The combined single-family and multifamily seasonally-adjusted annual rate of 1.23 million was up 18.6% from a downwardly-revised December reading.
This was led by a 25.1% surge for single-family starts (926,000 units) while multifamily gained by a more modest 2.4% (304,000).
“The bounce back in single-family starts mirrors our builder confidence surveys, as sentiment fell in the latter part of 2018 but rebounded in January after mortgage rates showed a notable decline,” said Greg Ugalde, chairman of the National Association of Home Builders.
Regionally, combined single-family and multifamily starts in January rose 58.5% in the Northeast, 29.3% in the West and 13.8% in the South. Starts fell 5.7% in the Midwest.
Permit issuance was disappointing
Despite the positive news on starts, NAHB’s chief economist Robert Dietz added that builders remain cautious as single-family permit numbers for January declined 2.1% in January.
“Some single-family projects that were on pause in December, meaning they were authorized but not started, went online in January. However, builders remain cautious as single-family permit numbers in January were somewhat soft,” he said.
Single-family permits totaled 812,000, the lowest since August 2017, while multifamily permits increased 7.2% to 533,000, boosting the overall total to 1.35 million in January, up 1.4%.
Completions rise, labor shortages remain
There was a 2.1% increase in completions in January compared to a year earlier but Mark Fleming, chief economist of First American estimates that over one million new households were created in 2018, adding to the demand for housing.
“Yet, according to January 2019 year-over-year data, only 862,000 new housing units were completed – the net number of units completed when accounting for single-family dwellings, apartments, manufactured homes and obsolescence,” he said. “This leaves a shortage of over 680,000 housing units today. January’s year-over-year growth in completions will help bridge this gap between supply and demand.”
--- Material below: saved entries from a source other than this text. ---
-- ==== Sys2Proof/Machine/Scheduler.lean ====
section
/-! DEFINITION. The commands of the partition scheduler on slices and gangs (R455), but for RESTORE. -/

namespace Sys2Proof.Machine

/-! ### Names (R455) -/

/-- A slice name is well formed: the bits between the function and the ring index are zero. -/
def nameOk (obj : Word64) : Bool := bits obj.toNat 31 23 == 0

/-- The slice of a partition that a name stands for. -/
def State.sliceNamed (s : State) (p : Nat) (obj : Word64) : Option Nat :=
  let x := obj.toNat
  (s.slices.find? fun l =>
    s.partOfSlice l.1 = p && !l.2.past && l.2.fn = bits x 22 16 && l.2.queue = bits x 15 0 && l.2.ringIndex = x / 2 ^ 32).map Prod.fst

/-- The slices of a context, named by the address of its RCB. -/
def State.slicesUnder (s : State) (p : Nat) (obj : Word64) : List Nat :=
  (s.slices.filter fun l => s.partOfSlice l.1 = p && !l.2.past && l.2.kind == .launch && l.2.rcb = obj.toNat).map Prod.fst

/-- The gangs of a slice with a GANGID. -/
def State.gangsWith (s : State) (n : Nat) (arg : Word64) : List Nat :=
  (s.gangs.filter fun g => (s.slice n).subs.contains g.2.sub && g.2.gangId = arg.toNat).map Prod.fst

/-- The gangs that PREEMPT names: those with a GANGID, or all. -/
def State.gangsNamed (s : State) (n : Nat) (arg : Word64) : List Nat :=
  if arg == BitVec.allOnes 64 then (s.gangs.filter fun g => (s.slice n).subs.contains g.2.sub).map Prod.fst else s.gangsWith n arg

def scmdDone : Nat := 0
def scmdRefused : Nat := 1
def scmdNotFound : Nat := 2

/-- A command on a slice: refused for its operands, not found, refused for the slice's state, or done. -/
def State.onSlice (s : State) (p : Nat) (obj : Word64) (ok : Bool) (accepts : Nat → Bool) (act : Nat → State) : State :=
  if !ok || !nameOk obj then s.scmdStatus p scmdRefused 0
  else
    match s.sliceNamed p obj with
    | none => s.scmdStatus p scmdNotFound 0
    | some n => if accepts n then (act n).scmdStatus p scmdDone 0 else s.scmdStatus p scmdRefused 0

/-! ### EXTEND (R178, R358) -/

/-- A held slice gains clocks, and its gangs are released. -/
def State.extendSlice (s : State) (n clocks : Nat) : State :=
  let subs := (s.slice n).subs
  let total := min ((s.slice n).budget + clocks) (2 ^ 40 - 1)
  ({ s with gangs := s.gangs.map fun g : Nat × Gang =>
      if subs.contains g.2.sub then (g.1, { g.2 with stopped := false }) else g }).changeSlice n fun l =>
    { l with budget := total, told := false, state := .running }

/-- SCMD_EXTEND. -/
def execScmdExtend (p : Nat) (obj arg1 arg2 : Word64) (s : State) : Host.Outcome State Fault Refusal :=
  .next (s.onSlice p obj (arg1.toNat < 2 ^ 40 && arg2 == 0) (fun n => (s.slice n).state == .held)
    fun n => s.extendSlice n arg1.toNat)

/-! ### PREEMPT (R374, R375) -/

/-- A dispatched slice with no gang placed goes back to its queue: its staging ends, and its sub-launches have not
started. One that was dispatched again after a pre-emption is PREEMPTED as before: its gangs that are saved or have retired are
not touched (R350, R374, R375). -/
def State.undispatch (s : State) (n : Nat) : State :=
  let subs := (s.slice n).subs
  let s := subs.foldl (fun (s : State) u => s.endStaging u) s
  if s.gangs.any fun g => subs.contains g.2.sub && (g.2.saved.isSome || g.2.state == .retired) then
    s.changeSlice n fun l => { l with state := .preempted }
  else
  let s := { s with
    gangs := s.gangs.filter fun g => !subs.contains g.2.sub
    subs := s.subs.map fun u : Nat × Sub =>
      if subs.contains u.1 && u.2.state == SubState.started then (u.1, { u.2 with state := SubState.waiting, nextGang := 0 }) else u }
  s.changeSlice n fun l => { l with state := .queued }

/-- A pre-emption request for gangs of a slice. -/
def State.preemptSlice (s : State) (n : Nat) (arg : Word64) : State :=
  if (s.slice n).state == .dispatched then s.undispatch n
  else (s.gangsNamed n arg).foldl (fun (s : State) g => s.requestPreempt g) s

/-- SCMD_PREEMPT. -/
def execScmdPreempt (p : Nat) (obj arg1 arg2 : Word64) (s : State) : Host.Outcome State Fault Refusal :=
  let known := fun n => arg1 == BitVec.allOnes 64 || !(s.gangsNamed n arg1).isEmpty
  match s.sliceNamed p obj with
  | some n =>
    if nameOk obj && arg2 == 0 && !known n then .next (s.scmdStatus p scmdNotFound 0)
    else .next (s.onSlice p obj (arg2 == 0) (fun n => (s.slice n).live) fun n => s.preemptSlice n arg1)
  | none => .next (s.onSlice p obj (arg2 == 0) (fun _ => false) fun _ => s)

/-! ### KILL and CANCEL (R273, R355, R374) -/

/-- SCMD_KILL. Every value of ARG1[7:0] is accepted as DETAIL (log entry 109). -/
def execScmdKill (p : Nat) (obj arg1 arg2 : Word64) (s : State) : Host.Outcome State Fault Refusal :=
  s.orWait (.scmdKill p obj arg1 arg2) (s.onSlice p obj (arg1.toNat < 256 && arg2 == 0) (fun n => (s.slice n).state != .killed)
    fun n => if s.justOver n then s else s.killSlice n killedStatus 0xFF (arg1.setWidth 8))

/-- SCMD_CANCEL. -/
def execScmdCancel (p : Nat) (obj arg1 arg2 : Word64) (s : State) : Host.Outcome State Fault Refusal :=
  s.orWait (.scmdCancel p obj arg1 arg2) (s.onSlice p obj (arg1 == 0 && arg2 == 0)
    (fun n => (s.slice n).state == .queued || (s.slice n).state == .eligible || (s.slice n).state == .dispatched)
    fun n => s.killSlice n cancelledStatus 0xFF 0)

/-! ### RESUME (R333, R335) -/

/-- Where a thread of a wave stands: the slot it goes on at. -/
def State.nextPc (s : State) (u l : Nat) : Option Slot :=
  let w := s.weave u
  let t := teamOfWeave u
  let k := s.core (s.team t).core
  let filed := k.filedOf t
  let signed := (s.team t).conv.find? fun c => !w.shadow && c.2.hweave.toNat = w.weaveId && c.2.signed.getLsbD l
  let matrix := s.mats.find? fun m => m.2.weave = u && m.2.members.getLsbD l
  match s.groups.find? fun g => (g.lanes u).getLsbD l with
  | some g => some g.pc
  | none =>
    match filed.find? fun o => o.weave = u && o.lane = l with
    | some o => some o.pc
    | none =>
      match Map.find w.waits l, signed, matrix with
      | some x, _, _ => some x.pc
      | none, some c, _ => some c.2.slot
      | none, none, some m => some m.2.pc
      | none, none, none => if (w.entry.map fun m => m.getLsbD l) = some true then some w.trapPc else none

/-- What a forwarded cause finds of its weave: the slot, the address, the lanes and the trapped set (R335). -/
def State.forwarded (s : State) (g u : Nat) : Slot × Word64 × Mask × Mask :=
  let live := lanesOf (s.weave u).live
  let (pc, addr, lanes) : Slot × Word64 × Mask :=
    match (s.gang g).report with
    | some r =>
      match r.pc with
      | some pc => if r.weave = u then (pc, r.addr, r.lanes) else (((live.head?.bind fun l => s.nextPc u l).getD 0), 0, 0)
      | none => (((live.head?.bind fun l => s.nextPc u l).getD 0), 0, 0)
    | none => ((live.head?.bind fun l => s.nextPc u l).getD 0, 0, 0)
  (pc, addr, lanes, maskOf (live.filter fun l => s.nextPc u l = some pc))

/-- Steps 2 to 4 of R170 for a weave, with a forwarded cause. -/
def State.forward (s : State) (g u : Nat) (cause : Byte) (h : Slot) : State :=
  let (pc, addr, lanes, trapped) := s.forwarded g u
  (((s.unplace u trapped).changeWeave u fun w => { w with entry := none }).writeTrap u cause pc addr lanes).enterHandler u h trapped

/-- The weaves of a gang whose entry restarts at its step 3 (R333). -/
def State.restartEntries (s : State) (g : Nat) (h : Slot) : State :=
  let pending := (s.gangWeaves g).filterMap fun w => w.2.entry.map fun m => (w.1, m)
  pending.foldl
    (fun (s : State) (x : Nat × Mask) =>
      if (s.gang g).state == .parked then s
      else (s.changeWeave x.1 fun w => { w with entry := none }).enterHandler x.1 h (x.2 &&& (s.weave x.1).live)) s

/-- A parked gang runs again; its threads' watchdog counts restart. -/
def State.unpark (s : State) (g : Nat) : State :=
  let s := s.changeGang g fun k => { k with state := .running }
  let now := (s.gang g).lived
  { s with weaves := s.weaves.map fun w : Nat × Weave =>
      if (s.team (teamOfWeave w.1)).gang = g then (w.1, w.2.restart w.2.live now) else w }

/-- The weave that WEAVEID and TEAMID name in a gang: the one that parked it, where they are those of its report, which a
shadow wave has from its partner; else the compute weave (R335, R455). -/
def State.weaveNamed (s : State) (g weaveId teamId : Nat) : Option Nat :=
  let reported := (s.gang g).report.bind fun r =>
    match r.pc, Map.find s.weaves r.weave with
    | some _, some w => if w.weaveId = weaveId && r.team = teamId then some r.weave else none
    | _, _ => none
  match reported with
  | some u => some u
  | none =>
    (s.teams.find? fun t => t.2.gang = g && !t.2.ended && t.2.teamId = teamId).bind fun t =>
      if weaveId < 64 && (Map.find s.weaves (weaveUid t.1 weaveId false)).isSome then some (weaveUid t.1 weaveId false) else none

/-- SCMD_RESUME. -/
def State.resumeParked (s : State) (p : Nat) (n : Nat) (arg1 arg2 : Word64) : State :=
  let x := arg2.toNat
  let cause := x % 256
  match (s.gangsWith n arg1).find? fun g => (s.gang g).state == .parked, s.gangsWith n arg1 with
  | none, [] => s.scmdStatus p scmdNotFound 0
  | none, _ => s.scmdStatus p scmdRefused 0
  | some g, _ =>
    let handler := (s.sub (s.gang g).sub).handler
    if cause = 0 then ((s.unpark g).restartEntries g (handler.getD 0)).scmdStatus p scmdDone 0
    else
      match s.weaveNamed g (bits x 31 16) (x / 2 ^ 32), handler with
      | none, _ => s.scmdStatus p scmdNotFound 0
      | some _, none => s.scmdStatus p scmdRefused 0
      | some u, some h =>
        (((s.unpark g).forward g u (BitVec.ofNat 8 cause) h).restartEntries g h).scmdStatus p scmdDone 0

/-- A frame that the resume may have to store waits for stores that its core has logged (R317). -/
def State.resumeWaits (s : State) (n : Nat) (arg1 : Word64) : Bool :=
  (s.gangsWith n arg1).any fun g => (s.gang g).state == .parked && (s.gangWeaves g).any fun w => s.frameWaits w.1

def execScmdResume (p : Nat) (obj arg1 arg2 : Word64) (s : State) : Host.Outcome State Fault Refusal :=
  if !nameOk obj || bits arg2.toNat 15 8 ≠ 0 || 0x18 < arg2.toNat % 256 then .next (s.scmdStatus p scmdRefused 0)
  else
    match s.sliceNamed p obj with
    | none => .next (s.scmdStatus p scmdNotFound 0)
    | some n =>
      if s.resumeWaits n arg1 then .next { s with waiting := s.waiting ++ [.scmdResume p obj arg1 arg2] }
      else s.orWait (.scmdResume p obj arg1 arg2) (s.resumeParked p n arg1 arg2)

/-! ### UNRECOVERABLE (R212, R329, R330) -/

/-- The side-log entries that stand anywhere, each with its core: in the logs of the cores, or saved with its gang (R317). -/
def State.loggedEntries (s : State) : List (Nat × SideEntry) :=
  (s.cores.flatMap fun c => c.2.sideLog.map fun e => (c.1, e)) ++
    s.gangs.flatMap fun g => ((g.2.saved.map fun x => x.side).getD []).map fun e => ((s.team e.team).core, e)

/-- The copies of a context frozen on a page complete with FAULT, and its side-log entries for the page fail. -/
def State.failPage (s : State) (n page : Nat) : State :=
  let frozen := (s.copies.filter fun c => c.2.slice = n && c.2.active && c.2.frozen && c.2.pages.contains page).map Prod.fst
  let s := frozen.foldl (fun (s : State) k => s.endCopy k statusFault) s
  (s.loggedEntries.filter fun e => e.2.slice = n && e.2.page = page).foldl
    (fun (s : State) e => s.failEntry e.1 e.2 causeAccessViolation) s

/-- SCMD_UNRECOVERABLE. -/
def execScmdUnrecoverable (p : Nat) (obj arg1 arg2 : Word64) (s : State) : Host.Outcome State Fault Refusal :=
  if arg1.toNat % 65536 ≠ 0 || 2 ^ 56 ≤ arg1.toNat || arg2 != 0 then .next (s.scmdStatus p scmdRefused 0)
  else
    match s.slicesUnder p obj with
    | [] => .next (s.scmdStatus p scmdNotFound 0)
    | l => s.orWait (.scmdUnrecoverable p obj arg1 arg2) ((l.foldl (fun (s : State) n => s.failPage n arg1.toNat) s).scmdStatus p scmdDone 0)

end Sys2Proof.Machine
end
The issue of shortages is exacerbated though by a further decline in construction labor as shown in the latest February employment situation data.
“Homebuilding still requires manual labor as a key input into the production process. It’s very hard to have one, housing starts, without the other, residential construction employment,” added Fleming. “This month’s decline in construction employment is yet another headwind for new home construction, suppressing the critical need to build more homes and alleviate the housing supply shortage.”